As the crowds retreated from cheering on the Batkid, we got stuck in traffic coming home from a transfusion. At home, the next challenge was to get Ahmad out of the car and to our eighth floor condominium. He was feverish and sleepy and I could not cajole him out of the vehicle. He could not understand my English. I tried to reason, I tried to force feed him Tylenol, I tried to insist, but in the end I sat on the curb and cried.

How was it that there were thousands of people out to cheer a child who was in remission but not a soul who might help me get my dying husband out of the car?

I cried about all of it: the inequities in our world and the inequities in the cancer world. Some types of cancer receive mountains of funding and we are bombarded with incessant requests to give more for those types. Few have ever heard of other types of cancer, such as bladder or bile duct, until they or someone they know faces a diagnosis. I thought I would scream if I were asked one more time to donate to breast or lung cancer.

Ahmad died five months later.

Many months later on a cross-country flight I learned there was a movie about the Batkid. I didn't want to watch and yet I couldn't resist. I swiped my card and was able, by then, to listen a bit more objectively to his story.

The movie told the tale of his illness, his parents, his wish, and how the wish and the organization and orchestration to make it happen took on a life of their own. It was annoyingly heartwarming. He was annoyingly cute and his family annoyingly grateful.

I still worry about and question the equity of cancer resources. But by the end of the movie, I felt a little kinder and less resentful.
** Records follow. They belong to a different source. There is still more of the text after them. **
-- ==== Sys2Proof/Machine/Boot.lean ====
section
/-! DEFINITION. The Zoruri image and the configuration part (R378 to R381), start-up calibration (R384, R449). -/

namespace Sys2Proof.Machine

/-! ## Records (R379) -/

/-- A record: TYPE, CRITICAL and the LENGTH bytes of its body. -/
structure CfgRec where
  type : Nat
  critical : Bool
  body : List Byte
deriving DecidableEq, Repr

/-- n records from the front of a byte list; none when the bytes end first. DEDUCED (log 58). -/
def cfgRecords : Nat → List Byte → Option (List CfgRec)
  | 0, _ => some []
  | n + 1, l =>
    let len := ofBytes ((l.drop 4).take 4)
    let size := 16 + (len + 15) / 16 * 16
    if l.length < size then none
    else (cfgRecords n (l.drop size)).map (fun t => ⟨ofBytes (l.take 2), (ofBytes ((l.drop 2).take 1)).testBit 0, (l.drop 16).take len⟩ :: t)

/-- A number of k bytes at an offset of a body; bytes past its end are padding. -/
def CfgRec.nat (r : CfgRec) (o k : Nat) : Nat := ofBytes ((r.body.drop o).take k)

/-- The entries of 16 bytes of a body. -/
def CfgRec.pairs (r : CfgRec) : List (Nat × Nat) := (List.range (r.body.length / 16)).map (fun i => (r.nat (16 * i) 8, r.nat (16 * i + 8) 8))

/-! ## The configuration part (R378, R380) -/

/-- The bytes of the configuration part of a slot. -/
def Dev.cfgPart (d : Dev) (s : Nat) : List Byte := d.flashBytes (imageBase s 2 + 64 + d.fwLen s 2) (d.cfgLen s 2)

def cfgAuth (l : List Byte) : Nat := ofBytes ((l.drop 8).take 1)
def cfgVersion (l : List Byte) : Nat := ofBytes (l.take 4)
/-- The bytes that the signature or hash ends, and what it covers. -/
def cfgTail (l : List Byte) : List Byte := l.drop (l.length - if cfgAuth l = 1 then 96 else 48)
def cfgCovered (l : List Byte) : List Byte := l.take (l.length - if cfgAuth l = 1 then 96 else 48)
/-- Its records. -/
def cfgBody (l : List Byte) : Option (List CfgRec) := cfgRecords (ofBytes ((l.drop 4).take 4)) ((cfgCovered l).drop 32)

/-- The 96 bytes of the OPKEY record that comes first. -/
def cfgKey (l : List Byte) : List Byte := ((cfgCovered l).drop 48).take 96

/-- R380: the part is authentic. -/
def Dev.cfgAuthentic (d : Dev) (l : List Byte) : Bool :=
  match d.sys.opkey with
  | some h =>
    cfgAuth l = 1 && ofBytes (((cfgCovered l).drop 32).take 2) = 0x0104 && Config.sha384 (cfgKey l) = h &&
      Config.p384Verify (cfgKey l) (Config.sha384 (cfgCovered l)) ((cfgTail l).take 48) ((cfgTail l).drop 48)
  | none => cfgAuth l = 0 && ofBytes (cfgTail l) = Config.sha384 (cfgCovered l)

/-! ## Applying a configuration (R380) -/

/-- The fields in which registers report a refusal. -/
def refusalFields : List Fld :=
  [LAN_TXEQ_EQERR, LAN_LPBK_STATUS, LAN_CLMAP_STATUS, LNK_CTRL_STATUS, PRT_RELEASE_STATUS, RTE_EPOCH_STATUS, FWD_INJ_STATUS,
   FWD_SHARE_STATUS, SCH_GATECTL_STATUS, MCG_GCMD_STATUS, MCG_FENCECMD_STATUS, NOC_MODECTL_STATUS, HST_FNQ_STATUS, QUE_CMD_STATUS,
   RMX_CMD_STATUS, RMX_FNRES_STATUS, MTC_FNRNDV_STATUS, MTC_CMD_STATUS, XLT_LOADCMD_STATUS, XLT_SPACE_STATUS, XLT_CMD_STATUS,
   MGT_OOBCMD_STATUS, PWR_DOMCTL_STATUS, FLT_ACK_STATUS, FLT_STORECMD_STATUS, PMC_SEL_STATUS, PMC_RINGCTL_STATUS]

/-- The field in which a written register reports a refusal: its own, or that of the register beside it. DEDUCED (log 58). -/
def Reg.refusal (r : Reg) : Option Fld :=
  match r with
  | .LNK_CMD => some LNK_STAT_CMD_STATUS
  | .KLN_CMD => some KLN_RESULT_STATUS
  | .XLT_SPACEROOT => some XLT_SPACE_STATUS
  | _ => refusalFields.find? (fun f => f.reg = r)

/-- The register at an address reports a refusal. -/
def Dev.reportsRefusal (d : Dev) (a : Nat) : Bool :=
  match regFind (adrBlk a) (adrOff a) with
  | some (r, i) =>
    match r.refusal with
    | some f => d.get f ⟨if r.place.kind = .module then 0 else adrDie a, i⟩ ≠ 0
    | none => false
  | none => false

/-- An address that no REGISTERS pair may name: the SAG block, CFG_SLOTCMD, CFG_FLASHCMD. -/
def cfgExcluded (a : Nat) : Bool :=
  adrBlk a = 0x20 ||
  (match regFind (adrBlk a) (adrOff a) with | some (r, _) => r = .CFG_SLOTCMD || r = .CFG_FLASHCMD | none => false)

/-- One REGISTERS pair; none when it fails the configuration. DEDUCED (log 58). -/
def Dev.cfgPair (d : Dev) (e : Nat × Nat) : Option Dev :=
  let a := e.1 % 2 ^ 36
  if cfgExcluded a || a % 8 ≠ 0 then none
  else
    let d := d.writeAt .firmware a (BitVec.ofNat 64 e.2)
    if d.reportsRefusal a then none else some d

/-- Pairs in order. -/
def Dev.cfgPairs (d : Dev) : List (Nat × Nat) → Option Dev
  | [] => some d
  | e :: t => match d.cfgPair e with | some d => d.cfgPairs t | none => none

/-- The FABRIC record. -/
def Dev.cfgFabric (d : Dev) (r : CfgRec) : Option Dev :=
  let id := r.nat 0 4
  let max := r.nat 4 4
  let mode := r.nat 8 1
  if id = 0 || max = 0 || 131072 < max || 1 < mode then none
  else some ({ d with sys := { d.sys with fabricId := id, sysModules := max, mapMode := mode = 1 } }.put CFG_CFGVER_FABRIC onMod id)

/-- One record of a configuration part; none when it fails the configuration. DESIGN CHOICE (log 106). -/
def Dev.cfgRecord (d : Dev) (r : CfgRec) : Option Dev :=
  match r.type with
  | 0x0100 => d.cfgFabric r
  | 0x0101 => d.cfgPairs r.pairs
  | 0x0102 => some { d with sys := { d.sys with nodeMap := d.sys.nodeMap ++ r.pairs.map (fun e => (e.1, e.2 % 2 ^ 17)) } }
  | 0x0103 => some ((d.put CFG_TRIAL_TIMEOUT onMod (r.nat 0 4)).putB CFG_TRIAL_AUTOCOMMIT onMod ((r.nat 4 1).testBit 0))
  | 0x0104 => some d
  | _ => if r.critical then none else some d

/-- Records in order. -/
def Dev.cfgApply (d : Dev) : List CfgRec → Option Dev
  | [] => some d
  | r :: t => match d.cfgRecord r with | some d => d.cfgApply t | none => none

/-- R378, R379: the records hold exactly one FABRIC record, and an OPKEY record exactly where AUTH says, first.
DEDUCED (log 58). -/
def cfgShape (auth : Nat) (l : List CfgRec) : Bool :=
  (l.filter (fun r => r.type = 0x0100)).length = 1 &&
    (match l with
     | r :: t => decide ((r.type = 0x0104) = (auth = 1)) && t.all (fun x => x.type ≠ 0x0104)
     | [] => false)

/-- The whole configuration part; none when it fails. DEDUCED (log 58). -/
def Dev.cfgRun (d : Dev) (l : List Byte) : Option Dev :=
  match cfgBody l with
  | some rs => if cfgShape (cfgAuth l) rs then d.cfgApply rs else none
  | none => none

/-! ## Steps 5 to 8 of Table 15-8 -/

/-- The slot has booted: what CFG_BOOTSTATUS, CFG_VERSION and CFG_CFGVER show; the trial watchdog runs from here; the modules of the
next step are calibrated (PHASE ZORURI ends in the same row, so PHASE stands at CALIBRATE). -/
def Dev.slotBoots (d : Dev) (ver : Nat) : Dev :=
  let s := d.boot.slot
  let d := ((d.put (failField s) onMod 1).put CFG_BOOTSTATUS_SLOT onMod s).putB CFG_BOOTSTATUS_TRIAL onMod d.boot.trial
  let d := ((d.put CFG_VERSION_ZORURI onMod (d.fwVersion s 2)).put CFG_CFGVER_CONFIG onMod ver).put CFG_BOOTSTATUS_PHASE onMod 3
  { d with boot := { d.boot with step := 5,
                                 watchdog := if d.boot.trial then some (d.now + d.get CFG_TRIAL_TIMEOUT onMod * 1000000000) else none } }

/-- A configuration that fails: Saggar records CONFIG and resets the module (R381). DEDUCED (log 57). -/
def Dev.cfgFails (d : Dev) : Dev := (d.slotFails d.boot.slot 8).reset locModule 8 none

/-- ZORURI_IMAGE_LOADED: whether the flash read completes. DEDUCED (log 57). DESIGN CHOICE (log 106). -/
def Dev.zoruriLoaded (d : Dev) (ok : Bool) : Dev :=
  let l := d.cfgPart d.boot.slot
  if d.boot.step ≠ 4 || d.boot.update.isSome then d
  else if !ok then d.nextCandidate 3
  else if !d.imageSigned d.boot.slot 2 || !d.cfgAuthentic l then d.nextCandidate 7
  else match d.cfgRun l with
    | some d => d.slotBoots (cfgVersion l)
    | none => d.cfgFails

/-- CALIBRATION_DONE on a die, once module firmware runs; the last one lets the fabric ports train (PHASE DISCOVER).
DEDUCED (log 57). -/
def Dev.calibrationDone (d : Dev) (q : Nat) (ports : List Nat) (lanes brgh brgv : Nat) (banks chans : List Nat) (tables other : Bool) : Dev :=
  if d.boot.step ≠ 5 || !d.kln.booting.contains q then d
  else
    let d := d.calibrated q ports lanes brgh brgv banks chans tables other
    if d.kln.booting ≠ [] then d
    else ({ d with boot := { d.boot with step := 6 } }.put CFG_BOOTSTATUS_PHASE onMod 4).portsReturn locModule

end Sys2Proof.Machine
end

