-- ==== Sys2Proof/Machine/Dispatch.lean ====
section
/-! DEFINITION. What each command does: one arm per constructor. -/

namespace Sys2Proof.Machine
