-- ==== Sys2Proof/Certificates/Slice0/Obligations.lean ====
section
/-! DEFINITION. The statements for the provers. -/

open Sys2Proof Sys2Proof.Machine

/-- A step takes the command at the front of the queue and runs it with the queue's rest (spec/00_scope.md; the queue is the model's, log entry 1). -/
def Obligations.StepRunsFront : Prop :=
∀ (c : Instr) (rest : List Instr) (s : State), s.pending = c :: rest → step s = exec c { s with pending := rest }

/-- On an empty queue the block idles (the model's choice, log entry 2): the programmable counters take one nanosecond's ROUTER cycles, the time moves
on, and without an enabled counter nothing else changes. -/
def Obligations.StepIdles : Prop :=
(∀ s : State, s.pending = [] → ∃ t, step s = .next t ∧ t.pending = [] ∧
    t.toDev = { s.toDev.nanosecond with env := { s.toDev.nanosecond.env with time := s.toDev.nanosecond.env.time + 1 } }) ∧
  (∀ s : State, s.pending = [] → (s.pwr.off ≠ 0 ∨ ∀ q < 4, s.toDev.pmcEnabled q = []) →
    step s = .next { s with env := { s.env with time := s.env.time + 1 } })

/-- R453: ROUTER cycles of 0.625 ns; events of modes C and A, of the one counter that is enabled (the sampling is the model's, log entry 126). -/
def Obligations.CyclesCounted : Prop :=
(∀ t : Nat, routerCycles t + routerCycles (t + 1) + routerCycles (t + 2) + routerCycles (t + 3) + routerCycles (t + 4) = 8) ∧
  (∀ (d : Dev) (q : Fin 4) (k : Fin 256), d.pwr.off = 0 → d.dieState q.val ≠ domSTOP →
    (∀ i < 4, d.pmcEnabled i = if i = q.val then [k.val] else []) → d.chained q.val k.val = false →
    let a : At := ⟨q.val, k.val⟩
    let x := d.cycleAmount q.val (d.get PMC_SEL_BLOCK a) (d.get PMC_SEL_INSTANCE a) (d.get PMC_SEL_EVENT a) (d.get PMC_SEL_FILTER a)
    (d.nanosecond).get PMC_CNT_VALUE a = (d.get PMC_CNT_VALUE a + routerCycles d.now * x) % 2 ^ 48 ∧ (x = 0 → d.nanosecond = d)) ∧
  (∀ (d : Dev) (q f : Nat), d.cycleAmount q blkPWR 0 1 f = if d.pwr.throttle = 0 then 0 else 1)

/-- exec answers the command's effect on everything but the queue. -/
def Obligations.ExecKeepsQueue : Prop :=
∀ (c : Instr) (s t : State), exec c s = .next t → t.pending = s.pending

/-- Registers, table windows and flash stay in their canonical form (rising addresses, no entry equal to what an unlisted one reads as); no command
changes the module's unique identifier, form or stepping; time passes only in an idle step (log entry 2). -/
def Obligations.StepKeepsCanonical : Prop :=
∀ s t : State, s.tablesWf = true → step s = .next t →
    t.tablesWf = true ∧ t.fused = s.fused ∧ t.env.time = (if s.pending = [] then s.env.time + 1 else s.env.time)

/-- The state after reset lists no register, no table word and no flash byte, and no command waits. -/
def Obligations.ResetCanonical : Prop :=
State.reset.tablesWf = true ∧ State.reset.pending = [] ∧ State.reset.regs = [] ∧ State.reset.boot.flash = []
Renata Khoshroo Louwers is a writer and a bladder cancer patient advocate with the Bladder Cancer Advocacy Network and the Research Advocacy Network. She lives with her husband, Tim Louwers, in Virginia's Shenandoah Valley and San Francisco. This guest column appears on Diagnosis: Cancer through our partnership with Inspire, an Arlington, Va., company with condition-specific online support communities for over 800,000 patients and caregivers.